• **Your task**
Both the line below containing "served (R275, step 2). -/" and the line containing "let s := setF s (allowF axisY) 0", along with every line between them, should be repeated exactly; no other line belongs in the answer.
***** Records provided *****
-- ==== Sys2Proof/Machine/Insert.lean ====
section
/-! DEFINITION. Ring insertion and release (11_stadium_fabric R274, R275; 02_module R52, R54). An insert forward names its
axis in the operand (0 X, 1 Y); an insert request names the requester in addr and, in the operand, the axis plus 2 where
the receiver is the + neighbour. -/

namespace Sys2Proof.Machine

/-- The nearest heat-mate after this member whose link is up (R275, step 1). -/
def forwardMate (s : State) : Option Nat :=
  let me := idSlot (myId s)
  ((List.range 15).map (fun k => (me + 1 + k) % 16)).find? (fun h => portState s (heatPort me h) == 3)

/-- RING_INSERT_START (R275, step 1): allow is 1 and both ports of the axis are up in loopback. -/
def insertStart (s : State) (axisY : Bool) : State :=
  let a := axisPort axisY
  if isSet s (allowF axisY) ∧ portState s a = 2 ∧ portState s (a + 1) = 2 ∧ getF s (insertF axisY) = 0 then
    let i := insertSt s axisY
    let s := setInsert s axisY { levelHeld := i.levelHeld, asked := true, startedAt := elapsed s }
    let s := setF s (insertF axisY) 1
    match forwardMate s with
    | none => s
    | some h =>
      if txnRoom s 6 then
        (sendReq s 6 (myId s - idSlot (myId s) + h) 0x09 (myId s) 0 (b2n axisY) [] (.insertForward axisY)).1
      else s
  else s

def execRingInsertStart (axisY : Bool) (s : State) : Host.Outcome State Fault Refusal :=
  .next (whileRunning s (insertStart s axisY))

/-- INSERT_WAIT_EXPIRY (R275, steps 3 and 7): an unanswered neighbour is treated as absent, and named in step 7. -/
def insertWait (s : State) (axisY : Bool) : State :=
  let i := insertSt s axisY
  if i.asked ∧ !i.handshake then
    completeHandshake (setInsert s axisY { i with missed := b2n (!i.minusReady) + 2 * b2n (!i.plusReady) }) axisY
  else s

def execInsertWaitExpiry (axisY : Bool) (s : State) : Host.Outcome State Fault Refusal :=
  .next (whileRunning s (insertWait s axisY))

/-! ### The heat-mate and the neighbours -/

/-- The nearest present member of a slot from a position along an axis of the image in force (R275, step 2). -/
def nearest (s : State) (axisY up : Bool) (x y slot : Nat) : Nat → Nat → Nat
  | 0, a => if axisY then idOf x a slot else idOf a y slot
  | n + 1, a =>
    let a' := if axisY then ringNext s.fab.orgY s.fab.extY a up else ringNext s.fab.orgX s.fab.extX a up
    if (if axisY then present s x a' slot else present s a' y slot) then (if axisY then idOf x a' slot else idOf a' y slot)
    else nearest s axisY up x y slot n a'

/-- A requester's neighbour in one direction (R275, step 2). -/
def neighbourOf (s : State) (axisY up : Bool) (d : Nat) : Nat :=
  let x := idX d
  let y := idY d
  let ext := if axisY then s.fab.extY else s.fab.extX
  if ext = 1 then
    let e := (if axisY then s.pac.extents / 16 % 16 else s.pac.extents % 16) + 1
    let go := fun (a : Nat) => if up then (a + 1) % e else (a + e - 1) % e
    if axisY then idOf x (go y) (idSlot d) else idOf (go x) y (idSlot d)
  else nearest s axisY up x y (idSlot d) 15 (if axisY then y else x)

/-- Send one insert request of a forward; where none can be sent the neighbour counts as not ready. -/
def sendInsert (s : State) (p : Packet) (axisY plus : Bool) : State :=
  let nb := neighbourOf s axisY plus p.addr
  if !txnRoom s 6 then requestAnswer s p.src p.tag plus 3
  else match sendReq s 6 nb 0x08 p.addr 0 (b2n axisY + 2 * b2n plus) [] (.insertRequest p.src p.tag plus) with
    | (s, true) => s
    | (s, false) => requestAnswer s p.src p.tag plus 3

/-- An insert forward is served (R275, step 2). -/
def serveForward (s : State) (p : Packet) : State :=
  let axisY := bitOf p.operand 0
  let s := { s with fab := { s.fab with forwards := s.fab.forwards ++ [{ pkt := p, minusDone := false, plusDone := false }] } }
  sendInsert (sendInsert s p axisY false) p axisY true

/-- The port of this device that faces a requester (R275, step 3). -/
def facingPort (operand : Nat) : Nat := (if bitOf operand 0 then 18 else 16) + b2n (bitOf operand 1)

/-- An insert request is served (R275, step 3): a device that is not held, or whose facing port is not up, is ready at
once; otherwise the port drains first. -/
def serveInsert (s : State) (p : Packet) : State :=
  let f := facingPort p.operand
  if !isSet s (holdF (bitOf p.operand 0)) ∨ (portState s f ≠ 3 ∧ portState s f ≠ 4) then respond s p 0 []
  else
    let s := { s with fab := { s.fab with draining := s.fab.draining ++ [(f, p)] } }
    drainPort s f 1

/-- INSERT_DRAIN_DONE (R275, step 3): the facing port's replay buffer is empty, and the neighbour answers ready. -/
def insertDrained (s : State) (n : Nat) : State :=
  if portEmpty s n then
    let due := s.fab.draining.filter (fun d => d.1 == n)
    let s := { s with fab := { s.fab with draining := s.fab.draining.filter (fun d => d.1 != n) } }
    due.foldl (fun s d => respond s d.2 0 []) s
  else s

def execInsertDrainDone (n : Nat) (s : State) : Host.Outcome State Fault Refusal :=
  onInstance (isPort n) (whileRunning s (insertDrained s n))

/-! ### Release -/

/-- Writing allow 0 (R54, R275): a held axis sends drain messages over its links and drains both ports; an insertion not yet complete is
dropped. -/
def releaseAxis (s : State) (axisY : Bool) : State :=
  let a := axisPort axisY
  let s := setF s (allowF axisY) 0
  if getF s (insertF axisY) = 2 then
    let s := setF s (insertF axisY) 3
    let tell := fun (s : State) (n : Nat) => if (port s n).train = .trained then sendCtl s n .drain else s
    let s := tell (tell s a) (a + 1)
    drainPort (drainPort s a 2) (a + 1) 2
  else if getF s (insertF axisY) = 1 then
    setF (setInsert s axisY { levelHeld := (insertSt s axisY).levelHeld }) (insertF axisY) 0
  else s

/-- A write to FAB_KEEP (R52, R54). -/
def writeKeep (s : State) (v : Word) : State :=
  let one := fun (s : State) (axisY : Bool) (b : Nat) =>
    if bitOf v.toNat b then setF s (allowF axisY) 1
    else if isSet s (allowF axisY) then releaseAxis s axisY else s
  one (one s false 4) true 5

/-- RING_RELEASE (R54): allow is written 0. -/
def execRingRelease (axisY : Bool) (s : State) : Host.Outcome State Fault Refusal :=
  .next (onPage s pgFAB (releaseAxis s axisY))

/-- RELEASE_DRAIN_DONE (R275): both ports have drained, and the drive goes low. -/
def releaseDrained (s : State) (axisY : Bool) : State :=
  let a := axisPort axisY
  if getF s (insertF axisY) = 3 ∧ portEmpty s a ∧ portEmpty s (a + 1) then wantKeeper s axisY false else s

def execReleaseDrainDone (axisY : Bool) (s : State) : Host.Outcome State Fault Refusal :=
  .next (whileRunning s (releaseDrained s axisY))

/-! ### Fabric-ready (R68) -/

/-- Step 10 of start-up: the Steward writes an axis's allow as the profile directs; writing 0 over 1 releases (R54). -/
def directKeeper (s : State) (axisY allow : Bool) : State :=
  if allow then setF s (allowF axisY) 1 else if isSet s (allowF axisY) then releaseAxis s axisY else s

/-- FABRIC_READY (R68): every enabled port trained or left dark; the isolated-heat tables are loaded; the profile's
keeper permissions are set (step 10). Of profile 3 the spec says that it never enters fabric-ready; a module with an
invalid strap, which enables no port either, never enters it in the model (log entry 89). -/
def fabricReady (s : State) (ms : Nat) : State :=
  if isSet s DEV_START_steward_ready ∧ !isSet s DEV_START_fabric_ready ∧ s.pac.ports ≠ 0 ∧ portsDone s then
    let s := setF s DEV_START_ports_done 1
    let s := if isSet s RTE_STATE_valid then s else loadIsolated s
    let s := setF (setF s DEV_START_fabric_ready 1) DEV_START_ready_ms (min ms 65535)
    let s := raiseEv s pgDEV evFabricReady [min ms 65535]
    directKeeper (directKeeper s false s.pac.allowX) true s.pac.allowY
  else s

def execFabricReady (ms : Nat) (s : State) : Host.Outcome State Fault Refusal :=
  .next (whileRunning s (fabricReady s ms))

/-- DRAIN_MESSAGE (R275): the neighbour's release drains the facing port here. -/
def execDrainMessage (n : Nat) (s : State) : Host.Outcome State Fault Refusal :=
  onInstance (isPort n) (whileRunning s (if 16 ≤ n then drainPort s n 3 else s))

end Sys2Proof.Machine
end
*****
• **Response area**
/-- An insert forward is served (R275, step 2). -/
def serveForward (s : State) (p : Packet) : State :=
  let axisY := bitOf p.operand 0
  let s := { s with fab := { s.fab with forwards := s.fab.forwards ++ [{ pkt := p, minusDone := false, plusDone := false }] } }
  sendInsert (sendInsert s p axisY false) p axisY true

/-- The port of this device that faces a requester (R275, step 3). -/
def facingPort (operand : Nat) : Nat := (if bitOf operand 0 then 18 else 16) + b2n (bitOf operand 1)

/-- An insert request is served (R275, step 3): a device that is not held, or whose facing port is not up, is ready at
once; otherwise the port drains first. -/
def serveInsert (s : State) (p : Packet) : State :=
  let f := facingPort p.operand
  if !isSet s (holdF (bitOf p.operand 0)) ∨ (portState s f ≠ 3 ∧ portState s f ≠ 4) then respond s p 0 []
  else
    let s := { s with fab := { s.fab with draining := s.fab.draining ++ [(f, p)] } }
    drainPort s f 1

/-- INSERT_DRAIN_DONE (R275, step 3): the facing port's replay buffer is empty, and the neighbour answers ready. -/
def insertDrained (s : State) (n : Nat) : State :=
  if portEmpty s n then
    let due := s.fab.draining.filter (fun d => d.1 == n)
    let s := { s with fab := { s.fab with draining := s.fab.draining.filter (fun d => d.1 != n) } }
    due.foldl (fun s d => respond s d.2 0 []) s
  else s

def execInsertDrainDone (n : Nat) (s : State) : Host.Outcome State Fault Refusal :=
  onInstance (isPort n) (whileRunning s (insertDrained s n))

/-! ### Release -/

/-- Writing allow 0 (R54, R275): a held axis sends drain messages over its links and drains both ports; an insertion not yet complete is
dropped. -/
def releaseAxis (s : State) (axisY : Bool) : State :=
  let a := axisPort axisY
  let s := setF s (allowF axisY) 0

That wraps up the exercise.